For patients with chronic disease (persistent disease activity 12 months after diagnosis), weekly oral methotrexate has been used to limit steroid use. Other second line drugs, such as IM gold, D-penicillamine, hydroxychloroquine and azathioprine, have been used as well. Cyclophosphamide, because of its toxicity, should be reserved for the most exceptional cases. Lastly, the role of anti-TNF therapy in the treatment of adult Still’s disease refractory to conventional therapy appears promising10 but further studies to evaluate the long-term safety and efficacy are needed.

References

  1. Klippel J, Dieppe P. Rheumatology. 2nd ed. London: Mosby International; 1998.
  2. Nguyen K, Weisman M. Severe sore throat as a presenting symptom of adult onset Still’s disease: a case series and review of the literature. J Rheumatol 1997; 24: 592-7.
  3. Zenagui D, De Coninck JP. Atypical presentation of adult Still’s disease mimicking acute bacterial endocarditis. Eur Heart J 1995; 16: 1448-50.
  4. Schwarz-Eywill M, Heilig B, Bauer H, Breitbart A. Evaluation of serum ferritin as a marker for adult Still’s disease activity. Ann Rheum Dis 1992; 51: 683-5.
  5. Kumakura S, Ishikura H, Munemasa S, Adachi T, et al. Adult onset Still’s disease associated hemophagocytosis. J Rheumatol 1997; 24: 1645-7.
  6. Fautrel B, Le Moel G, Saint-Marcoux B, Taupin P, et al. Diagnostic value of ferritinand glycosylated ferritin in adult onset Still’s disease. J Rheumatol 2001; 28: 322-8.

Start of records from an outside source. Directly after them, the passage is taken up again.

abbrev ERes (α : Type) := Except EngErr α

def engFail {α : Type} (code : BitVec 8) (a : Word) (reason : BitVec 4) : ERes α := .error (.fail ⟨code, a, reason⟩)

/-- at(base, d, sp) of R314 for n bytes; the address that fails is the one formed (log 41). -/
def engAt (base : Word) (d : Int) (arr : Bool) (n : Nat) : ERes Word :=
  if arr then
    let off : Int := (fld base 0 21 : Nat) + d
    let size : Nat := if bit base 21 then tsSize else lmSize
    let a : Word := BitVec.ofInt 64 ((fld base 21 11 * 2 ^ 21 : Nat) + off)
    if off < 0 ∨ (size : Int) < off + n then engFail (if bit base 21 then 0x07 else 0x03) a 0
    else .ok a
  else .ok (base + BitVec.ofInt 64 d)

/-- The storage behind n bytes at an array address, after the checks of R277; a tile that is dark, or whose port is closed, answers nothing
(R285, R365). -/
def engArr (s : State) (c : Cmd) (a : Word) (n : Nat) (r : Right) : ERes Nat :=
  let k := arrCore a
  let off := fld a 0 21
  if !inPart s c.issuer k then engFail 0x05 a 0
  else if isDark s (tileOfCore k) || coreShut s c.issuer k then engFail 0x08 a 0
  else
    let key := if bit a 21 then tsKey (tileOfCore k) off else lmKey k off
    match if bit a 21 || k == c.issuer then none else refusal s k c.issuer c.ctx off n r with
    | some x => engFail 0x04 a x
    | none => if filled s key n then .ok key else .error .fill

/-- An access to local memory takes its place in the bank order with the remote ones (R203, R204). -/
def engBank (s : State) (a : Word) (write : Bool) (n : Nat) : State :=
  if bit a 21 then s else bankPieces s (arrCore a) write 3 [(fld a 0 21, n)]

/-- Translation for an engine of tile t: an unusable translation waits for a page, a non-canonical address fails
at once (R351). -/
def engXlat (s : State) (t : TileId) (c : Cmd) (va : Word) (n : Nat) (acc : Acc) : ERes (List (Nat × Nat)) :=
  match xlatGo s (tileOf s t).tlb c.ctx acc (n / 4096 + 2) va.toNat n with
  | .ok segs => .ok segs
  | .error (.exc e) => if canonical (walkOf s c.ctx) e.eval then .error (.page e.eval (e.code == 0x0d)) else engFail 0x01 e.eval 0
  | .error _ => engFail 0x01 va 0

/-- What a list says of a key, or else the present value. -/
def kept {α : Type} (l : SMap α) (i : Nat) (x : α) : α := (SMap.get? l i).getD x

/-- A value noted for a key that the list does not yet hold. -/
def note {α : Type} (l : SMap α) (i : Nat) (x : α) : SMap α := if (SMap.get? l i).isSome then l else SMap.put l i x

/-- n bytes of array space about to be overwritten, as the command reads them (R279). -/
def Before.noteArr (b : Before) (s : State) (ctx : CtxNum) (key n : Nat) : Before :=
  { b with arr := ((upto n).zip (arrRead s ctx key n)).foldl (fun l x => note l (key + x.1) x.2) b.arr }

/-- Bytes of memory about to be overwritten, and the poison of their chunks (R279, R286). -/
def Before.noteMem (b : Before) (s : State) (segs : List (Nat × Nat)) : Before :=
  segs.foldl (fun b p =>
    { b with
      mem := (upto p.2).foldl (fun l i => note l (p.1 + i) (Mem.get s.pmem (p.1 + i))) b.mem
      bad := (upto p.2).foldl (fun l i => note l ((p.1 + i) / 32) (chunkBad s ((p.1 + i) / 32))) b.bad }) b

/-- n bytes read, each with its poison; bytes that the command has itself overwritten read as it found them (R279). -/
def engRead (s : State) (t : TileId) (c : Cmd) (base : Word) (d : Int) (arr : Bool) (n : Nat) : ERes (List (Byte × Bool) × State) := do
  let a ← engAt base d arr n
  if arr then do
    let key ← engArr s c a n .rd
    let bs := ((upto n).zip (arrRead s c.ctx key n)).map fun x => (kept c.old.arr (key + x.1) x.2, false)
    pure (bs, engBank s a false n)
  else do
    let segs ← engXlat s t c a n .r
    let bs := segs.flatMap fun p => (upto p.2).map fun i =>
      (kept c.old.mem (p.1 + i) (Mem.get s.pmem (p.1 + i)), kept c.old.bad ((p.1 + i) / 32) (chunkBad s ((p.1 + i) / 32)))
    pure (((upto n).zip bs).map fun x => kept c.old.va ((a.toNat + x.1) % 2 ^ 64) x.2, touchSegs s (tileReq t) segs)

/-- The chunks of poisoned bytes stay poisoned where they land (R230, R286). -/
def poisonSegsWith (s : State) : List (Nat × Nat) → List Bool → State
  | [], _ => s
  | (pa, n) :: r, ps =>
    let s := ((upto n).zip (ps.take n)).foldl (fun s x => if x.2 then { s with poison := insertNat ((pa + x.1) / 32) s.poison } else s) s
    poisonSegsWith s r (ps.drop n)

/-- A write to a tile store by another agent leaves its MTE no C held (R306). -/
def dropC (s : State) (a : Word) : State :=
  if bit a 21 then modTile s (tileOfCore (arrCore a)) fun x => { x with mte := { x.mte with held := none } } else s

/-- Bytes written, each with its poison, which array space does not hold (R230, R286); the command keeps what it overwrites. -/
def engWrite (s : State) (t : TileId) (c : Cmd) (base : Word) (d : Int) (arr : Bool) (bs : List (Byte × Bool)) : ERes (Cmd × State) := do
  let n := bs.length
  let a ← engAt base d arr n
  if arr then do
    let key ← engArr s c a n .wr
    let s1 := dropC (engBank (arrWrite s c.ctx key (bs.map (·.1))) a true n) a
    pure ({ c with old := c.old.noteArr s c.ctx key n }, s1)
  else do
    let segs ← engXlat s t c a n .w
    pure ({ c with old := c.old.noteMem s segs }, poisonSegsWith (writeSegs s (tileReq t) segs (bs.map (·.1))) segs (bs.map (·.2)))

/-! Chunks of the movement commands (R278, R313, R314, R316). -/

/-- n bytes of a movement command: their displacements from DST and from SRC. -/
structure Move where
  dd : Int
  sd : Int
  n : Nat
deriving DecidableEq, Repr

/-- Element size, transposition, strides of COPY2. -/
def copy2E (sh : Word) : Nat := 2 ^ fld sh 32 2
def copy2Tr (sh : Word) : Bool := bit sh 34
def stride (aux : Word) (lo : Nat) : Int := toIntN 32 (fld aux lo 32)

/-- The moves of R314 in loop order: the elements of COPY2, all the bytes of the others. -/
def movesOf (c : Cmd) : List Move :=
  let sh := dwordOf c.blk 2
  let aux := dwordOf c.blk 3
  match c.kind with
  | .copy2 =>
    let e := copy2E sh
    (upto (fld sh 0 16)).flatMap fun (r : Nat) => (upto (fld sh 16 16)).map fun (q : Nat) =>
      let sd := (r : Int) * stride aux 0 + (q * e : Nat)
      if copy2Tr sh then ⟨(q : Int) * stride aux 32 + (r * e : Nat), sd, e⟩ else ⟨(r : Int) * stride aux 32 + (q * e : Nat), sd, e⟩
  | _ => [⟨0, 0, fld sh 0 32⟩]

/-- A move cut where the destination address is a multiple of 64 (R278). -/
def cutMove (dst : Word) (p : Move) : List Move :=
  let low := (((dst.toNat : Int) + p.dd) % 64).toNat
  if p.n = 0 then []
  else (upto ((low + p.n - 1) / 64 + 1)).map fun j =>
    let lo := 64 * j - low
    ⟨p.dd + lo, p.sd + lo, min p.n (64 * (j + 1) - low) - lo⟩

/-- The 64-byte block of the destination in which a part lies. -/
def blockOf (dst : Word) (p : Move) : Nat := ((((dst.toNat : Int) + p.dd) % 2 ^ 64).toNat) / 64

/-- The moves of a command, cut, in loop order. -/
def cutsOf (c : Cmd) : List Move := (movesOf c).flatMap (cutMove (dwordOf c.blk 1))

/-- The blocks of the destination that a command writes: its chunks. -/
def blocksOf (c : Cmd) : List Nat := ((cutsOf c).map (blockOf (dwordOf c.blk 1))).eraseDups

/-- The receivers of a command: the mask bits of COPYM, one destination otherwise (R316). -/
def receivers (c : Cmd) : List Nat :=
  match c.kind with
  | .copym => maskBits (dwordOf c.blk 3)
  | _ => [0]

/-- Chunks a command lands in all; each chunk of COPYM once at each receiver. -/
def chunkCount (c : Cmd) : Nat := (blocksOf c).length * (receivers c).length

/-- Chunk i: its parts in loop order, and its receiver. -/
def chunkAt (c : Cmd) (i : Nat) : Option (List Move × Nat) :=
  let rs := receivers c
  match (blocksOf c)[i / rs.length]?, rs[i % rs.length]? with
  | some k, some b => some ((cutsOf c).filter (fun p => blockOf (dwordOf c.blk 1) p == k), b)
  | _, _ => none

/-- The destination base of a chunk: for COPYM, the receiver's local memory at DST[20:0] (R316). -/
def dstBase (c : Cmd) (b : Nat) : Word :=
  match c.kind with
  | .copym => coreAddr (maskCore c.issuer b) + BitVec.ofNat 64 (fld (dwordOf c.blk 1) 0 21)
  | _ => dwordOf c.blk 1

/-- The barrier at which landings count (R281, R316). -/
def barOf (c : Cmd) (b : Nat) : CoreId :=
  match c.kind with
  | .copym => maskCore c.issuer b
  | _ => compBarCore (dwordOf c.blk 5)

/-- Bytes that have landed count at the named barrier (R281). -/
def countLanding (s : State) (c : Cmd) (b n : Nat) : State :=
  let comp := dwordOf c.blk 5
  if compBe comp then barAdd s (barOf c b) (compBar comp) 0 (-(n : Int)) else s

/-- The virtual source bytes of a command, as address and length (R278, R288, R314). -/
def srcRanges (c : Cmd) : List (Nat × Nat) :=
  let src := dwordOf c.blk 0
  if compSsp (dwordOf c.blk 5) then []
  else match c.kind with
    | .conv =>
      let n := fld (dwordOf c.blk 2) 0 32
      [(src.toNat, n * codeBits (auxSfmt (dwordOf c.blk 3)) / 8), ((dwordOf c.blk 4).toNat, (n + 31) / 32)]
    | _ => (movesOf c).map fun m => ((src + BitVec.ofInt 64 m.sd).toNat, m.n)

/-- The pieces of a virtual range with a usable translation: virtual address, physical address and length. -/
def mappedPieces (s : State) (near : List Xlat) (ctx : CtxNum) : Nat → Nat → Nat → List (Nat × Nat × Nat)
  | 0, _, _ => []
  | f + 1, va, n =>
    if n = 0 then []
    else
      let m := min n (4096 - va % 4096)
      let r := mappedPieces s near ctx f ((va + m) % 2 ^ 64) (n - m)
      match translate s near ctx va .r with
      | .ok pa => (va, pa, m) :: r
      | _ => r

/-- Does a range list hold an address? -/
def inPieces (rs : List (Nat × Nat)) (pa : Nat) : Bool := rs.any fun r => decide (r.1 ≤ pa) && decide (pa < r.1 + r.2)

/-- A command whose host takes back the physical ranges `rs`: what it keeps of them passes to the source addresses that stand for them,
so that a page moved keeps its bytes and a page put there later has its own (R279, R350; log 20). -/
def Cmd.unmap (s : State) (near : List Xlat) (rs : List (Nat × Nat)) (c : Cmd) : Cmd :=
  let out := c.old.mem.filter fun x => inPieces rs x.1
  if out.isEmpty then c
  else
    let ps := (srcRanges c).flatMap fun r => mappedPieces s near c.ctx (r.2 / 4096 + 2) r.1 r.2
    let va := out.foldl (fun l x => ps.foldl (fun l p =>
      if p.2.1 ≤ x.1 ∧ x.1 < p.2.1 + p.2.2 then note l (p.1 + (x.1 - p.2.1)) (x.2, kept c.old.bad (x.1 / 32) false) else l) l) c.old.va
    { c with old := { c.old with
      va := va
      mem := c.old.mem.filter fun x => !inPieces rs x.1
      bad := c.old.bad.filter fun x => !inPieces rs (x.1 * 32) } }

/-- A command that waits for a page: its request is sent (R351). -/
def pageWait (s : State) (c : Cmd) (va : Word) (perm : Bool) : Cmd × State :=
  let (s, p) := sendPageReq s c.issuer va true perm c.owner c.ctx
  ({ c with ptag := some p }, s)

/-- What becomes of a command and the machine after an engine access that may have failed. -/
def engDone (s : State) (c : Cmd) : ERes (Cmd × State) → Cmd × State
  | .ok r => r
  | .error (.fail f) => ({ c with fail := some f }, s)
  | .error (.page va perm) => pageWait s c va perm
  | .error .fill => (c, s)
  | .error (.claim rs) => (c, rs.foldl (fun s r => claim s c.ctx r) s)

/-- Before the pieces (base, displacement, length) of array space are written: those of other owners are taken together, and the write
waits for their fills (R212). -/
def engTake (s : State) (c : Cmd) (ps : List (Word × Int × Nat)) : ERes Unit :=
  if !compDsp (dwordOf c.blk 5) then .ok ()
  else do
    let rs ← ps.mapM fun p => do
      let a ← engAt p.1 p.2.1 true p.2.2
      let key ← engArr s c a p.2.2 .wr
      pure (foreignRegions s c.ctx key p.2.2)
    match rs.flatten.eraseDups with
    | [] => .ok ()
    | l => .error (.claim l)

/-- The source bytes of the parts of a chunk. -/
def readParts (s : State) (t : TileId) (c : Cmd) : List Move → ERes (List (List (Byte × Bool)) × State)
  | [] => .ok ([], s)
  | p :: r => do
    let (x, s1) ← engRead s t c (dwordOf c.blk 0) p.sd (compSsp (dwordOf c.blk 5)) p.n
    let (y, s2) ← readParts s1 t c r
    pure (x :: y, s2)

/-- The parts of a chunk written in loop order: a later one supplies the bytes it shares with an earlier (R314). -/
def writeParts (s : State) (t : TileId) (c : Cmd) (base : Word) : List (Move × List (Byte × Bool)) → ERes (Cmd × State)
  | [] => .ok (c, s)
  | (p, bs) :: r => do
    let (c1, s1) ← engWrite s t c base p.dd (compDsp (dwordOf c.blk 5)) bs
    writeParts s1 t c1 base r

  7. Yamaguchi M, Ohta A, Tsunematsu T, et al. Preliminary criteria for classification of adult Still’s disease. J Rheumatol 1992; 19: 424-30.
  8. Ohta A, Yamaguchi M, Kaneoka H, et al. Adult Still’s disease: review of 228 cases from the literature. J Rheumatol 1987; 14: 1139-46.
  9. Cush JJ, Medsger TA, Christy WC, et al. Adult-onset Still’s disease. Clinical course and outcome. Arthritis Rheum 1987; 30: 186-94.
  10. Cavagna L, Caporali R, Epis O, et al. Infliximab in the treatment of adult Still’s disease refractory to conventional therapy. Clin Exp Rheumatol 2001; 19: 329-32.